>>>

/-- What blocks a word comes after its checks, but for its own where a CSR that they read is still to be written (03 R82). -/
theorem gateWord_block (ho : ownerWait (s.strand c k) p = false) (hl : lateTrap s c k i p = none)
    (hc : csrWait (s.strand c k) p = true ∨ ownTrap c k i p s = none) {b : Block} (hb : blockOf (s.core c) k p = some b) :
    gateWord c k i p s = .block b := by
  have ho' : ownerWait ((s.core c).strand k) p = false := ho
  have hown : (if csrWait ((s.core c).strand k) p = true then none else ownTrap c k i p s) = none := ite_eq_left_iff.2 hc.resolve_left
  simp [gateWord, ho', hl, hown, hb]

/-- A word that the gate blocks only leaves its mark on the strand. -/
theorem issueWord_blocks {b : Block} (h : gate s.cur.1 s.cur.2 i p s = .block b) :
    issueWord i p s = s.modStrand s.cur.1 s.cur.2 (fun u => { u with st := .blocked, reason := some b, issueAt := none }) := by
  simp only [issueWord, h]

end Gate

/-- Settles O45: each outcome is one end of the gate. -/
theorem issueOutcomes : Obligations.IssueOutcomes := by
  intro i s c k t hw hh
  rw [exec_word hw]
  refine ⟨fun ha => ?idle, fun ha hp => ?paused, fun e he => ?stopped, fun ha hp he hn hwf ho => ?owner,
    fun b ha hp he hn ho hl hc hb => ?blocked, fun w y hg hr hq => ?queued⟩
  case idle => simp only [issueWord, gate_idle (c := s.cur.1) (k := s.cur.2) ha]
  case paused => rw [issueWord_blocks (gate_paused ha hp)]
  case stopped => rw [issueWord_stops he]
  case owner => rw [issueWord_blocks ((gate_open ha hp hh he hn).trans (gateWord_owner hwf ho))]
  case blocked => rw [issueWord_blocks ((gate_open ha hp hh he hn).trans (gateWord_block ho hl hc hb))]
  case queued => exact congrArg _ (issueWord_queues hg hh hr hq)

/-! ### Roles (01 R26) -/

/-- A word of another strand's role traps 0x01, before any other check of 02 R46. -/
theorem earlyTrap_of_role {x : Core} {k : Nat} {p : WordSpec} (h : k ∉ p.strands) : earlyTrap x k p = some (issueTrap 0x01) := by
  simp [earlyTrap, h]

/-- Settles O43: the specification of each word lists the strands of its role. -/
theorem rolesTrap : Obligations.RolesTrap := by
  intro i s t roles hw hh ha hp hk
  have hroles : (specOf i).strands = roles := by cases i <;> rfl
  have hstop : stops i s = some (issueTrap 0x01) := by
    rw [stops, gate_early ha hp hh (earlyTrap_of_role (hroles ▸ hk))]
  rw [exec_word hw, issueWord_stops hstop]

end Sys2Proof.Machine
end

section
/-! PROOFS. A strand's turn (01 R14, R15, R26, 02 R46 rows 1 to 3): what the fetch comes to, and the statements `FetchTraps` and
`StepRunsDecoded`. -/

namespace Sys2Proof.Machine

/-! ### The fetch, case by case -/

/-- Strand `k` of core `c` may take its turn: it is a strand of the package, is active and in no pause, has not had its turn in this cycle,
and neither a freeze (05 R119), a pre-emption (17 R332) nor the end of its node (17 R326) stops its core. -/
structure TurnOpen (s : State) (c k : Nat) : Prop where
  die : c / 256 < 8
  cluster : c / 16 % 16 < 12
  strand : k < 4
  active : ((s.core c).strand k).active = true
  thawed : (s.core c).frozen s.cycle = false
  kept : preempting s c = false
  goesOn : (s.core c).ending = none
  turn : (s.core c).mayIssue s.cycle k = true
  unpaused : ((s.core c).strand k).pauseEnd ≤ s.cycle

section Fetch

variable {s : State} {c k : Nat}

/-- Past the end of the section a strand blocks until the section's last word has retired, and then traps 0x05 (01 R15). -/
theorem fetch_past (o : TurnOpen s c k) (hp : 0x4000 ≤ ((s.core c).strand k).pc.toNat) :
    fetch c k s = if lastWordQueued ((s.core c).strand k)
      then .rest (s.modStrand c k (fun t => { t with st := .blocked, reason := some .hold, issueAt := none }))
      else .rest (takeFault c k (issueTrap 0x05) 0 ((s.core c).strand k).pc none s) := by
  simp [fetch, o.die, o.cluster, o.strand, o.active, o.thawed, o.kept, o.goesOn, o.turn, Nat.not_lt.2 o.unpaused, hp]

/-- An uncorrectable error in the word at the pc traps 0x08 (01 R15). -/
theorem fetch_bad (o : TurnOpen s c k) (hp : ((s.core c).strand k).pc.toNat < 0x4000)
    (hb : k * 0x1000 + ((s.core c).strand k).pc.toNat / 4 ∈ (s.core c).codeBad) :
    fetch c k s = .rest
      (takeFault c k (issueTrap 0x08) (codeWord (s.core c) k ((s.core c).strand k).pc) ((s.core c).strand k).pc none s) := by
  simp [fetch, o.die, o.cluster, o.strand, o.active, o.thawed, o.kept, o.goesOn, o.turn, Nat.not_lt.2 o.unpaused, Nat.not_le.2 hp, hb]

/-- The word at the pc, whole, is an instruction. -/
theorem fetch_decoded (o : TurnOpen s c k) (hp : ((s.core c).strand k).pc.toNat < 0x4000)
    (hb : k * 0x1000 + ((s.core c).strand k).pc.toNat / 4 ∉ (s.core c).codeBad) {i : Instr}
    (hd : decode (codeWord (s.core c) k ((s.core c).strand k).pc) = .ok i) : fetch c k s = .word i := by
  simp [fetch, o.die, o.cluster, o.strand, o.active, o.thawed, o.kept, o.goesOn, o.turn, Nat.not_lt.2 o.unpaused, Nat.not_le.2 hp, hb, hd]

/-- The word at the pc, whole, is none. -/
theorem fetch_rejected (o : TurnOpen s c k) (hp : ((s.core c).strand k).pc.toNat < 0x4000)
    (hb : k * 0x1000 + ((s.core c).strand k).pc.toNat / 4 ∉ (s.core c).codeBad) {r : Reject}
    (hd : decode (codeWord (s.core c) k ((s.core c).strand k).pc) = .error r) :
    fetch c k s = rejected c k (codeWord (s.core c) k ((s.core c).strand k).pc) r s := by
  simp [fetch, o.die, o.cluster, o.strand, o.active, o.thawed, o.kept, o.goesOn, o.turn, Nat.not_lt.2 o.unpaused, Nat.not_le.2 hp, hb, hd]

/-- Has a word at the end of the section issued and not retired? -/
theorem lastWordQueued_iff {t : Strand} : lastWordQueued t = true ↔ ∃ v ∈ t.words, v.pc = 0x3FFC := by
  simp [lastWordQueued]

end Fetch

/-! ### The steps that the agenda names -/

section Turn

variable {s : State} {c k : Nat} {now : Bool} {rest : List Turn}

theorem step_move {t : Turn} (hp : s.pkg.powered = true) (ha : s.agenda = t :: rest) : step s = move t { s with agenda := rest } := by
  simp [step, takeTurn, ha, hp]

/-- Where the agenda is empty, the surroundings choose. -/
theorem step_chosen (hp : s.pkg.powered = true) (ha : s.agenda = []) :
    step s = move (Config.nextTurn s.free) { s with free := s.free + 1 } := by
  simp [step, takeTurn, ha, hp]

theorem move_rest {u : State} (hf : fetch c k s = .rest u) : move (.strand c k now) s = .next u := by simp [move, hf]

theorem move_word {i : Instr} (hf : fetch c k s = .word i) : move (.strand c k now) s = exec i { s with cur := (c, k), now := now } := by
  simp [move, hf]

theorem move_event {i : Instr} (hw : i.isWord = false) (hf : i.wf = true) : move (.event i) s = exec i { s with now := false } := by
  simp [move, hw, hf]

end Turn

/-- Settles O41: each clause is one case of the fetch, in a state that differs from the step's by its agenda alone. -/
theorem fetchTraps : Obligations.FetchTraps := by
  intro s c k now rest x t w u hp ha hd hcl hk hact hfr hpre hend hmay hpause
  have o : TurnOpen u c k := ⟨hd, hcl, hk, hact, hfr, hpre, hend, hmay, hpause⟩
  have rests {v : State} (hf : fetch c k u = .rest v) : step s = .next v := (step_move hp ha).trans (move_rest hf)
  refine ⟨fun hpc hv => ?past, fun hpc hv => ?lastWord, fun hpc hb => rests (fetch_bad o hpc hb), fun hpc hb => ?noInstruction⟩
  case past =>
    have hl : ¬ lastWordQueued t = true := by
      rw [lastWordQueued_iff]
      exact fun ⟨v, hm, e⟩ => hv v hm e
    exact rests ((fetch_past o hpc).trans (if_neg hl))
  case lastWord => exact rests ((fetch_past o hpc).trans (if_pos (lastWordQueued_iff.2 hv)))
  case noInstruction =>
    have rej {r : Reject} (hr : decode w = .error r) : fetch c k u = rejected c k w r u := fetch_rejected o hpc hb hr
    refine ⟨fun hr => rests (rej hr), fun near hr => rests (rej hr), fun near hr => ⟨fun e he => ?early, fun he hn => ?operand⟩⟩
    case early =>
      refine rests ((rej hr).trans ?_)
      simp only [rejected, show earlyTrap (u.core c) k (specOf near) = some e from he]
      rfl
    case operand =>
      refine rests ((rej hr).trans ?_)
      simp only [rejected, show earlyTrap (u.core c) k (specOf near) = none from he,
        show nullified ((u.core c).strand k) (specOf near) = false from hn]
      rfl

/-- Settles O40: taking a turn changes the agenda or the count of free values, of which the fetch reads neither. -/
theorem stepRunsDecoded : Obligations.StepRunsDecoded := by
  intro s c k now i rest x t hp
  refine ⟨?strand, fun hw hf ha => ?event⟩
  case strand =>
    intro hd hcl hk hact hfr hpre hend hmay hpause hpc hb a hi
    refine ⟨fun ha => ?named, fun ha hn => ?chosen⟩
    case named =>
      have o : TurnOpen { s with agenda := rest } c k := ⟨hd, hcl, hk, hact, hfr, hpre, hend, hmay, hpause⟩
      exact (step_move hp ha).trans (move_word (fetch_decoded o hpc hb hi))
    case chosen =>
      have o : TurnOpen { s with free := s.free + 1 } c k := ⟨hd, hcl, hk, hact, hfr, hpre, hend, hmay, hpause⟩
      rw [step_chosen hp ha, hn]
      exact move_word (fetch_decoded o hpc hb hi)
  case event => exact (step_move hp ha).trans (move_event hw hf)

end Sys2Proof.Machine
end

section
/-! PROOFS. The engines (01 R27, R31, 05 R124): starts, runs and retirements of queued words, and the statement `EngineEventsAct`. -/

namespace Sys2Proof.Machine

section Engine

variable {c k : Nat} {e : Engine} {s : State} {w : QWord}

/-- A word that races no other runs its body, served by its engine, where no register of the shared files holds an error. -/
theorem serveRun_of_intact {p : WordSpec} (hr : racing (s.core c) k p w = false) (hb : (s.core c).d.regBad = [])
    {u : State} {v : Word} {b : Bool} (hd : p.body c k w (serveStrand c k p.engine s) = .done u v b) :
    serveRun c k p w s = .done u v b := by
  simp [serveRun, hr, runBody, serveStrand_regBad, hb, hd]

/-- It stops with 0x08 where a register that it reads holds an error (05 R124). -/
theorem serveRun_of_bad {p : WordSpec} (hr : racing (s.core c) k p w = false)
    (hb : (readsOf w).any (fun r => (s.core c).d.regBad.contains r.key) = true) :
    serveRun c k p w s = .trap (runTrap 0x08) w (serveStrand c k p.engine s) := by
  have hne : (s.core c).d.regBad.isEmpty = false := by
    obtain ⟨r, -, hr⟩ := List.any_eq_true.1 hb
    cases h : (s.core c).d.regBad with
    | nil => simp [h] at hr
    | cons a l => rfl
  simp only [serveRun, hr, runBody, serveStrand_regBad, hne, hb, Bool.false_eq_true, if_false, if_true]

/-- In a core that goes on, the engine first runs on what it has begun, and then starts the next word. -/
theorem exec_engineWordStart (hf : (s.core c).frozen s.cycle = false) (ha : (s.core c).faultAbove s.cycle k = false) :
    exec (.engineWordStart c k e) s = .next (startWord c k e (continueWord c k e s)) := by
  have h : engineStartEv c k e s = startWord c k e (continueWord c k e s) := by simp [engineStartEv, hf, ha]
  exact congrArg _ h

/-- Nothing begun can go on. -/
theorem continueWord_none (h : (((s.core c).strand k).queue e).find? (fun z => z.phase = .started && z.req = 0) = none) :
    continueWord c k e s = s := by
  simp only [continueWord, h, ite_self]

/-- A begun word of Q, W or Y goes on (13 R274: one of W only while nothing stops its strand). -/
theorem continueWord_some (he : e = .q ∨ e = .w ∨ e = .y)
    (hw : e = .w → ((s.core c).strand k).st ≠ .faulted ∧ preempting s c = false)
    (h : (((s.core c).strand k).queue e).find? (fun z => z.phase = .started && z.req = 0) = some w) :
    continueWord c k e s = settleQueued c k e w (serveRun c k (specOf w.i) w s) := by
  have hp : polled e = true := by rcases he with rfl | rfl | rfl <;> rfl
  have hg : (e = .w && (((s.core c).strand k).st = .faulted || preempting s c)) = false := by
    by_cases hew : e = .w
    · obtain ⟨h1, h2⟩ := hw hew
      simp [h1, h2]
    · simp [hew]
  simp only [continueWord, hp, hg, h, Bool.not_true, Bool.or_false, Bool.false_eq_true, if_false]

/-- No word is left to start. -/
theorem startWord_none (h : (((s.core c).strand k).queue e).find? (fun z => z.phase = .queued) = none) : startWord c k e s = s := by
  simp only [startWord, h]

<<<

## The problem
In the listing above, find the line with "simp [earlyTrap, h]" and the line with "0x08 (01 R15). -/", then reproduce both and every line between them exactly.

## Exercise result
  simp [earlyTrap, h]

/-- Settles O43: the specification of each word lists the strands of its role. -/
theorem rolesTrap : Obligations.RolesTrap := by
  intro i s t roles hw hh ha hp hk
  have hroles : (specOf i).strands = roles := by cases i <;> rfl
  have hstop : stops i s = some (issueTrap 0x01) := by
    rw [stops, gate_early ha hp hh (earlyTrap_of_role (hroles ▸ hk))]
  rw [exec_word hw, issueWord_stops hstop]

end Sys2Proof.Machine
end

section
/-! PROOFS. A strand's turn (01 R14, R15, R26, 02 R46 rows 1 to 3): what the fetch comes to, and the statements `FetchTraps` and
`StepRunsDecoded`. -/

namespace Sys2Proof.Machine

/-! ### The fetch, case by case -/

/-- Strand `k` of core `c` may take its turn: it is a strand of the package, is active and in no pause, has not had its turn in this cycle,
and neither a freeze (05 R119), a pre-emption (17 R332) nor the end of its node (17 R326) stops its core. -/
structure TurnOpen (s : State) (c k : Nat) : Prop where
  die : c / 256 < 8
  cluster : c / 16 % 16 < 12
  strand : k < 4
  active : ((s.core c).strand k).active = true
  thawed : (s.core c).frozen s.cycle = false
  kept : preempting s c = false
  goesOn : (s.core c).ending = none
  turn : (s.core c).mayIssue s.cycle k = true
  unpaused : ((s.core c).strand k).pauseEnd ≤ s.cycle

section Fetch

variable {s : State} {c k : Nat}

/-- Past the end of the section a strand blocks until the section's last word has retired, and then traps 0x05 (01 R15). -/
theorem fetch_past (o : TurnOpen s c k) (hp : 0x4000 ≤ ((s.core c).strand k).pc.toNat) :
    fetch c k s = if lastWordQueued ((s.core c).strand k)
      then .rest (s.modStrand c k (fun t => { t with st := .blocked, reason := some .hold, issueAt := none }))
      else .rest (takeFault c k (issueTrap 0x05) 0 ((s.core c).strand k).pc none s) := by
  simp [fetch, o.die, o.cluster, o.strand, o.active, o.thawed, o.kept, o.goesOn, o.turn, Nat.not_lt.2 o.unpaused, hp]

/-- An uncorrectable error in the word at the pc traps 0x08 (01 R15). -/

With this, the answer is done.